[Collected data entries]
@[simp] theorem offerDemand_boot (t : Nat) (e : BitVec 8) (a : Nat) (s : State) : (offerDemand t e a s).boot = s.boot := by
  unfold offerDemand; repeat' split
  all_goals simp
@[simp] theorem offerDemand_nodeTime (t : Nat) (e : BitVec 8) (a : Nat) (s : State) : (offerDemand t e a s).nodeTime = s.nodeTime := by
  unfold offerDemand; repeat' split
  all_goals simp
@[simp] theorem offerDemand_table (t : Nat) (e : BitVec 8) (a : Nat) (s : State) : (offerDemand t e a s).table = s.table := by
  unfold offerDemand; repeat' split
  all_goals simp
@[simp] theorem offerDemand_tagMap (t : Nat) (e : BitVec 8) (a : Nat) (s : State) : (offerDemand t e a s).tagMap = s.tagMap := by
  unfold offerDemand; repeat' split
  all_goals simp
@[simp] theorem offerDemand_stationIndex (t : Nat) (e : BitVec 8) (a : Nat) (s : State) : (offerDemand t e a s).stationIndex = s.stationIndex := by
  unfold offerDemand; repeat' split
  all_goals simp
@[simp] theorem offerDemand_pool (t : Nat) (e : BitVec 8) (a : Nat) (s : State) : (offerDemand t e a s).pool = s.pool := by
  unfold offerDemand; repeat' split
  all_goals simp
@[simp] theorem offerDemand_channels (t : Nat) (e : BitVec 8) (a : Nat) (s : State) : (offerDemand t e a s).channels = s.channels := by
  unfold offerDemand; repeat' split
  all_goals simp
@[simp] theorem offerDemand_builder (t : Nat) (e : BitVec 8) (a : Nat) (s : State) : (offerDemand t e a s).builder = s.builder := by
  unfold offerDemand; repeat' split
  all_goals simp
@[simp] theorem offerDemand_views (t : Nat) (e : BitVec 8) (a : Nat) (s : State) : (offerDemand t e a s).views = s.views := by
  unfold offerDemand; repeat' split
  all_goals simp
@[simp] theorem offerDemand_releaseDue (t : Nat) (e : BitVec 8) (a : Nat) (s : State) : (offerDemand t e a s).releaseDue = s.releaseDue := by
  unfold offerDemand; repeat' split
  all_goals simp
@[simp] theorem offerDemand_port (t : Nat) (e : BitVec 8) (a : Nat) (s : State) : (offerDemand t e a s).port = s.port := by
  unfold offerDemand; repeat' split
  all_goals simp
@[simp] theorem offerDemand_pending (t : Nat) (e : BitVec 8) (a : Nat) (s : State) : (offerDemand t e a s).pending = s.pending := by
  unfold offerDemand; repeat' split
  all_goals simp

@[simp] theorem offerClaim_boot (t : Nat) (e : BitVec 8) (n : NodeLane) (b : Nat) (k : Tick) (s : State) : (offerClaim t e n b k s).boot = s.boot := by
  unfold offerClaim; repeat' split
  all_goals simp
@[simp] theorem offerClaim_nodeTime (t : Nat) (e : BitVec 8) (n : NodeLane) (b : Nat) (k : Tick) (s : State) : (offerClaim t e n b k s).nodeTime = s.nodeTime := by
  unfold offerClaim; repeat' split
  all_goals simp
@[simp] theorem offerClaim_table (t : Nat) (e : BitVec 8) (n : NodeLane) (b : Nat) (k : Tick) (s : State) : (offerClaim t e n b k s).table = s.table := by
  unfold offerClaim; repeat' split
  all_goals simp
@[simp] theorem offerClaim_tagMap (t : Nat) (e : BitVec 8) (n : NodeLane) (b : Nat) (k : Tick) (s : State) : (offerClaim t e n b k s).tagMap = s.tagMap := by
  unfold offerClaim; repeat' split
  all_goals simp
@[simp] theorem offerClaim_stationIndex (t : Nat) (e : BitVec 8) (n : NodeLane) (b : Nat) (k : Tick) (s : State) : (offerClaim t e n b k s).stationIndex = s.stationIndex := by
  unfold offerClaim; repeat' split
  all_goals simp
@[simp] theorem offerClaim_pool (t : Nat) (e : BitVec 8) (n : NodeLane) (b : Nat) (k : Tick) (s : State) : (offerClaim t e n b k s).pool = s.pool := by
  unfold offerClaim; repeat' split
  all_goals simp
@[simp] theorem offerClaim_channels (t : Nat) (e : BitVec 8) (n : NodeLane) (b : Nat) (k : Tick) (s : State) : (offerClaim t e n b k s).channels = s.channels := by
  unfold offerClaim; repeat' split
  all_goals simp
@[simp] theorem offerClaim_builder (t : Nat) (e : BitVec 8) (n : NodeLane) (b : Nat) (k : Tick) (s : State) : (offerClaim t e n b k s).builder = s.builder := by
  unfold offerClaim; repeat' split
  all_goals simp
@[simp] theorem offerClaim_views (t : Nat) (e : BitVec 8) (n : NodeLane) (b : Nat) (k : Tick) (s : State) : (offerClaim t e n b k s).views = s.views := by
  unfold offerClaim; repeat' split
  all_goals simp
@[simp] theorem offerClaim_releaseDue (t : Nat) (e : BitVec 8) (n : NodeLane) (b : Nat) (k : Tick) (s : State) : (offerClaim t e n b k s).releaseDue = s.releaseDue := by
  unfold offerClaim; repeat' split
  all_goals simp
@[simp] theorem offerClaim_port (t : Nat) (e : BitVec 8) (n : NodeLane) (b : Nat) (k : Tick) (s : State) : (offerClaim t e n b k s).port = s.port := by
  unfold offerClaim; repeat' split
  all_goals simp
@[simp] theorem offerClaim_pending (t : Nat) (e : BitVec 8) (n : NodeLane) (b : Nat) (k : Tick) (s : State) : (offerClaim t e n b k s).pending = s.pending := by
  unfold offerClaim; repeat' split
  all_goals simp

@[simp] theorem setRing_boot (l : LaneNo) (i : Fin 6) (r : List Nat) (s : State) : (setRing l i r s).boot = s.boot := rfl
@[simp] theorem setRing_nodeTime (l : LaneNo) (i : Fin 6) (r : List Nat) (s : State) : (setRing l i r s).nodeTime = s.nodeTime := rfl
@[simp] theorem setRing_table (l : LaneNo) (i : Fin 6) (r : List Nat) (s : State) : (setRing l i r s).table = s.table := rfl
@[simp] theorem setRing_tagMap (l : LaneNo) (i : Fin 6) (r : List Nat) (s : State) : (setRing l i r s).tagMap = s.tagMap := rfl
@[simp] theorem setRing_stationIndex (l : LaneNo) (i : Fin 6) (r : List Nat) (s : State) : (setRing l i r s).stationIndex = s.stationIndex := rfl
@[simp] theorem setRing_pool (l : LaneNo) (i : Fin 6) (r : List Nat) (s : State) : (setRing l i r s).pool = s.pool := rfl
@[simp] theorem setRing_channels (l : LaneNo) (i : Fin 6) (r : List Nat) (s : State) : (setRing l i r s).channels = s.channels := rfl
@[simp] theorem setRing_builder (l : LaneNo) (i : Fin 6) (r : List Nat) (s : State) : (setRing l i r s).builder = s.builder := rfl
@[simp] theorem setRing_views (l : LaneNo) (i : Fin 6) (r : List Nat) (s : State) : (setRing l i r s).views = s.views := rfl
@[simp] theorem setRing_releaseDue (l : LaneNo) (i : Fin 6) (r : List Nat) (s : State) : (setRing l i r s).releaseDue = s.releaseDue := rfl
@[simp] theorem setRing_bus (l : LaneNo) (i : Fin 6) (r : List Nat) (s : State) : (setRing l i r s).bus = s.bus := rfl
@[simp] theorem setRing_port (l : LaneNo) (i : Fin 6) (r : List Nat) (s : State) : (setRing l i r s).port = s.port := rfl
@[simp] theorem setRing_pending (l : LaneNo) (i : Fin 6) (r : List Nat) (s : State) : (setRing l i r s).pending = s.pending := rfl

@[simp] theorem syncRing_boot (n : Nat) (l : LaneNo) (i : Fin 6) (s : State) : (syncRing n l i s).boot = s.boot := rfl
@[simp] theorem syncRing_nodeTime (n : Nat) (l : LaneNo) (i : Fin 6) (s : State) : (syncRing n l i s).nodeTime = s.nodeTime := rfl
@[simp] theorem syncRing_table (n : Nat) (l : LaneNo) (i : Fin 6) (s : State) : (syncRing n l i s).table = s.table := rfl
@[simp] theorem syncRing_tagMap (n : Nat) (l : LaneNo) (i : Fin 6) (s : State) : (syncRing n l i s).tagMap = s.tagMap := rfl
@[simp] theorem syncRing_stationIndex (n : Nat) (l : LaneNo) (i : Fin 6) (s : State) : (syncRing n l i s).stationIndex = s.stationIndex := rfl
@[simp] theorem syncRing_pool (n : Nat) (l : LaneNo) (i : Fin 6) (s : State) : (syncRing n l i s).pool = s.pool := rfl
@[simp] theorem syncRing_channels (n : Nat) (l : LaneNo) (i : Fin 6) (s : State) : (syncRing n l i s).channels = s.channels := rfl
@[simp] theorem syncRing_builder (n : Nat) (l : LaneNo) (i : Fin 6) (s : State) : (syncRing n l i s).builder = s.builder := rfl
@[simp] theorem syncRing_views (n : Nat) (l : LaneNo) (i : Fin 6) (s : State) : (syncRing n l i s).views = s.views := rfl
@[simp] theorem syncRing_releaseDue (n : Nat) (l : LaneNo) (i : Fin 6) (s : State) : (syncRing n l i s).releaseDue = s.releaseDue := rfl
@[simp] theorem syncRing_bus (n : Nat) (l : LaneNo) (i : Fin 6) (s : State) : (syncRing n l i s).bus = s.bus := rfl
@[simp] theorem syncRing_port (n : Nat) (l : LaneNo) (i : Fin 6) (s : State) : (syncRing n l i s).port = s.port := rfl
@[simp] theorem syncRing_pending (n : Nat) (l : LaneNo) (i : Fin 6) (s : State) : (syncRing n l i s).pending = s.pending := rfl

Task goal: Lines from the top of the data above through the line containing "k s).boot = s.boot := by" must be repeated exactly. All other lines stay out.

Solution for this task:
@[simp] theorem offerDemand_boot (t : Nat) (e : BitVec 8) (a : Nat) (s : State) : (offerDemand t e a s).boot = s.boot := by
  unfold offerDemand; repeat' split
  all_goals simp
@[simp] theorem offerDemand_nodeTime (t : Nat) (e : BitVec 8) (a : Nat) (s : State) : (offerDemand t e a s).nodeTime = s.nodeTime := by
  unfold offerDemand; repeat' split
  all_goals simp
@[simp] theorem offerDemand_table (t : Nat) (e : BitVec 8) (a : Nat) (s : State) : (offerDemand t e a s).table = s.table := by
  unfold offerDemand; repeat' split
  all_goals simp
@[simp] theorem offerDemand_tagMap (t : Nat) (e : BitVec 8) (a : Nat) (s : State) : (offerDemand t e a s).tagMap = s.tagMap := by
  unfold offerDemand; repeat' split
  all_goals simp
@[simp] theorem offerDemand_stationIndex (t : Nat) (e : BitVec 8) (a : Nat) (s : State) : (offerDemand t e a s).stationIndex = s.stationIndex := by
  unfold offerDemand; repeat' split
  all_goals simp
@[simp] theorem offerDemand_pool (t : Nat) (e : BitVec 8) (a : Nat) (s : State) : (offerDemand t e a s).pool = s.pool := by
  unfold offerDemand; repeat' split
  all_goals simp
@[simp] theorem offerDemand_channels (t : Nat) (e : BitVec 8) (a : Nat) (s : State) : (offerDemand t e a s).channels = s.channels := by
  unfold offerDemand; repeat' split
  all_goals simp
@[simp] theorem offerDemand_builder (t : Nat) (e : BitVec 8) (a : Nat) (s : State) : (offerDemand t e a s).builder = s.builder := by
  unfold offerDemand; repeat' split
  all_goals simp
@[simp] theorem offerDemand_views (t : Nat) (e : BitVec 8) (a : Nat) (s : State) : (offerDemand t e a s).views = s.views := by
  unfold offerDemand; repeat' split
  all_goals simp
@[simp] theorem offerDemand_releaseDue (t : Nat) (e : BitVec 8) (a : Nat) (s : State) : (offerDemand t e a s).releaseDue = s.releaseDue := by
  unfold offerDemand; repeat' split
  all_goals simp
@[simp] theorem offerDemand_port (t : Nat) (e : BitVec 8) (a : Nat) (s : State) : (offerDemand t e a s).port = s.port := by
  unfold offerDemand; repeat' split
  all_goals simp
@[simp] theorem offerDemand_pending (t : Nat) (e : BitVec 8) (a : Nat) (s : State) : (offerDemand t e a s).pending = s.pending := by
  unfold offerDemand; repeat' split
  all_goals simp

@[simp] theorem offerClaim_boot (t : Nat) (e : BitVec 8) (n : NodeLane) (b : Nat) (k : Tick) (s : State) : (offerClaim t e n b k s).boot = s.boot := by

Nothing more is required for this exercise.